O auditor Afonso Justino foi o primeiro da fila. “Estou há muito tempo querendo ver a reforma desta sala, que considero a mais importante de Pernambuco. Desmarquei uma consulta médica para poder estar aqui”, comentou. As amigas Wilza Carla e Neide Bernardo também chegaram cedo. “É muito importante um espaço como este valorizar o cinema pernambucano”, ressaltou Wilza, se referindo ao novo perfil do São Luiz, que vai priorizar filmes pernambucanos e nacionais.
Para a diarista Raquel Trajano, o filme nem é o mais importante. “Estou na fila apenas para ver como ficou a reforma. Freqüento o São Luiz há muitos anos e estou feliz em voltar aqui. Não vou poder ficar para o filme por conta de um compromisso, mas espero que mais para frente, quando reabrir de verdade, as sessões comecem mais cedo”, comentou. A grade de programação do Cinema ainda não foi fechada, mas os preços já foram definidos - R$ 4 e R$ 2 (meia entrada).
A fila também estava formada por jovens que não acompanharam os tempos áureos do Cinema São Lui
z, como as irmãs Ana Luíza Neves e Bárbara de Sá. “O primeiro filme que vi na vida foi aqui, pouco antes de fechar.

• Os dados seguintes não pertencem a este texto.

/-- PROG messages by LOADIN, from a host that may load. LOAD_BEGIN for this role, of a legal length, puts the die in LOAD with the
message's identity, stops every context, and clears the directory's marker; memory is as before unless a channel at work writes
its descriptor back. LOAD_DATA stages a chunk not yet received in bank 3,
where no other is staged.
LOAD_COMMIT whose checks pass queues the marker's write; one that fails keeps and answers its code. LOAD_ABORT, and 10 s of
silence, leave the die NOIMAGE, a commit under way or an image committed without RESTART notwithstanding: there R110 and R113 pull
apart, and log 19 chooses. A chunk of the image counts as the model settles it there too. LOAD_QUERY is answered with the load's state. A waiting program start with a good image resets
each context and puts it at its entry, READY where the image says so; without one the die is NOIMAGE. A verified NVM write, whoever
asked for it, leaves its bytes in memory, changes no other byte, and the queue goes on: one of the program store's sector frees its staged
chunks, one of the directory shows its marker in LOAD_ST.VALID. The last of a commit's writes ends the commit as successful, and a host
that asked for it is told so; with RESTART the die leaves LOAD, its contexts IDLE and its programs to be started, without it stays in LOAD.
A loader's write that fails during a commit fails it: the die stays in LOAD with code 7, and the marker is cleared. (R107, R108, R109, R110,
R113, R116, R117, R743, R95, R103, R104, R822) -/
def Obligations.LoaderAndStart : Prop :=
  (∀ (s : State) (b : List Byte), s.flag Reg.HOST_CFG.EN = true →
    (s.loadAllowed .host = true →
      (b.length = 20 → s.load = none → bitAt (fieldOf b 1 1) s.role = true → fieldOf b 4 4 ≤ 65536 → fieldOf b 4 4 % 4 = 0 →
        Completes (.loadBegin (.host b)) s fun t => (∃ l, t.load = some l ∧ l.rolemask.toNat = fieldOf b 1 1 ∧
          l.imglen = fieldOf b 4 4 ∧ l.imgid.toNat = fieldOf b 8 4 ∧ l.imgver.toNat = fieldOf b 12 4 ∧ l.imgcrc.toNat = fieldOf b 16 4 ∧
          l.chunks = [] ∧ l.staged = [] ∧ l.deadline = s.now + ms 10000) ∧
          (∀ c, (t.ctx c).isRunnable = false ∧ (t.ctx c).state ≠ .waiting ∧ (t.ctx c).x = (s.ctx c).x ∧ (t.ctx c).pc = (s.ctx c).pc) ∧
          ⟨0x1001C200, [0, 0, 0, 0], .directory⟩ ∈ t.nvmQ ∧
          ((∀ n : Fin 4, s.dmaState n = 0 ∨ s.dmaState n = 3) → t.mem = s.mem)) ∧
      (∀ l : Load, s.load = some l → l.commit = none →
        (b.length = 36 → let c := fieldOf b 2 2
          c < l.count → c ∉ l.chunks → l.slots.length < 32 → l.freePlaces ≠ [] → s.canonical = true → Completes (.loadData (.host b)) s fun t => ∃ l' i, t.load = some l' ∧
            l'.chunks = insertNat c l.chunks ∧ l'.imglen = l.imglen ∧ l'.deadline = s.now + ms 10000 ∧ l'.staged = (c, i) :: l.staged ∧
            i < 512 ∧ (∀ e ∈ l.staged, e.2 ≠ i) ∧ t.bytes (0xC000 + 32 * i) 32 = b.drop 4 ∧
            ∀ a, a < 0xC000 + 32 * i ∨ 0xC000 + 32 * i + 32 ≤ a → t.byte a = s.byte a) ∧
        (b.length = 4 → s.settled.commitCode l = none → Completes (.loadCommit (.host b)) s fun t =>
          (∃ l', t.load = some l' ∧ l'.commit = some (.host, bitAt (fieldOf b 1 1) 0)) ∧
          ⟨0x1001C200, leBytes 4 0x5A5AA5A5, .directory⟩ ∈ t.nvmQ ∧ t.mem = s.mem) ∧
        (∀ k, b.length = 4 → s.settled.commitCode l = some k → Completes (.loadCommit (.host b)) s fun t =>
          (∃ l', t.load = some l' ∧ l'.lastFail = some k ∧ l'.commit = none ∧ l'.chunks = l.chunks) ∧ t.nvmQ = s.nvmQ ∧ t.mem = s.mem) ∧
        (b.length = 4 → Completes (.loadAbort (.host b)) s fun t => t.load = none ∧ t.boot.started = true ∧ t.mem = s.mem))) ∧
    (b.length = 4 → s.hostPort.loadOut.length + 4 ≤ 16 → Completes (.loadQuery (.host b)) s fun t =>
      t.hostPort.loadOut = s.hostPort.loadOut ++ streamMessage 0 (s.statusBytes s.queryCode) ∧ t.ctxs = s.ctxs ∧ t.mem = s.mem) ∧
    (∀ l : Load, s.load = some l → s.canonical = true → Completes .loadTimeout s fun t => s.cameTo t l.deadline ∧ t.load = none ∧
      t.flag Reg.LOAD_ST.IN_LOAD = false ∧ t.flag Reg.LOAD_ST.NOIMAGE = true ∧ t.mem = s.mem)) ∧
    (∀ (s : State),
    (s.startDue = true → s.mayStart = true → Completes .programStart s fun t => t.boot.started = true ∧ ∀ c : Cid,
      let e := s.img 0x1C 4 + 16 * c.val
      (t.ctx c).pc = BitVec.ofNat 32 (s.img e 4) ∧ (t.ctx c).evmask = BitVec.ofNat 32 (s.img (e + 4) 4) ∧
        (t.ctx c).tvec = BitVec.ofNat 32 (s.img (e + 8) 4) ∧ (∀ r, (t.ctx c).getX r = 0) ∧ (t.ctx c).status = (Ctx.reset c).status ∧
        (s.img (e + 12) 4 ≠ 1 → (t.ctx c).state = .idle) ∧ (s.img (e + 12) 4 = 1 → (t.ctx c).state = .ready)) ∧
    (s.canonical = true → s.startDue = true → s.mayStart = false → Completes .programStart s fun t => t.boot.started = true ∧
      t.flag Reg.LOAD_ST.NOIMAGE = true ∧ t.ctxs = s.ctxs ∧ t.mem = s.mem) ∧
    (∀ (w : NvmWrite) (rest : List NvmWrite), s.canonical = true → s.nvmQ = w :: rest → w.writer ≠ .commit →
      (∀ f ∈ s.serving, fieldOf f.payload 0 1 ≠ 0x22) →
      let kept := fun (t : State) => ∀ a, a < w.addr ∨ w.addr + w.bytes.length ≤ a → t.byte a = s.byte a
      let stored := fun (t : State) => t.bytes w.addr w.bytes.length = w.bytes ∧ kept t ∧
        (w.writer = .directory → t.flag Reg.LOAD_ST.VALID = t.markerSet)
      (w.isLoader = false ∨ (∀ l, s.load = some l → l.commit = none) ∨ rest.any NvmWrite.isLoader = true →
        Completes (.nvmSectorWriteDone true) s fun t => stored t ∧ t.nvmQ = rest ∧
          (∀ k, w.writer = .program k → t.load = s.load.map fun l => { l with staged := l.staged.filter fun e => e.1 / 16 ≠ k }) ∧
          ((∀ k, w.writer ≠ .program k) → t.load = s.load)) ∧
      ∀ (l : Load) (dst : ReplyTo) (restart : Bool), s.load = some l → l.commit = some (dst, restart) → w.isLoader = true →
        (rest.any NvmWrite.isLoader = false → (∀ n : Fin 4, s.dmaState n = 0 ∨ s.dmaState n = 3) →
          Completes (.nvmSectorWriteDone true) s fun t => stored t ∧ t.fld Reg.LOAD_ST.LAST = 0 ∧
            (dst = .host → s.hostPort.loadOut.length + 4 ≤ 16 →
              ∃ m, t.hostPort.loadOut = s.hostPort.loadOut ++ streamMessage 0 m ∧ m.take 2 = [0x81, 0]) ∧
            (restart = false → ∃ l', t.load = some l' ∧ l'.commit = none ∧ l'.committed = true) ∧
            (restart = true → t.load = none ∧ t.flag Reg.LOAD_ST.IN_LOAD = false ∧ t.boot.started = false ∧
              ∀ c, (t.ctx c).state = .idle)) ∧
        Completes (.nvmSectorWriteDone false) s fun t => kept t ∧ t.fld Reg.LOAD_ST.LAST = 7 ∧
          (∃ l', t.load = some l' ∧ l'.commit = none ∧ l'.committed = false ∧ l'.lastFail = some 7) ∧
          ⟨0x1001C200, [0, 0, 0, 0], .directory⟩ ∈ t.nvmQ))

Acho muito importante que a sala priorize os filmes pernambucanos, pois é muito difícil ver nas salas de shopping os filmes que são produzidos aqui”, comentou.
Por volta das 18h30 os portões foram abertos ao público. A presidente da Fundarpe, Luciana Azevedo, recepcionou a platéia e convidou Fernando Spencer, patrimônio vivo de Pernambuco e diretor do curta Nossos Ursos Camaradas, para apresentar seu filme. Devido à grande procura, a cota de ingressos distribuídos foi ampliada para 800 lugares.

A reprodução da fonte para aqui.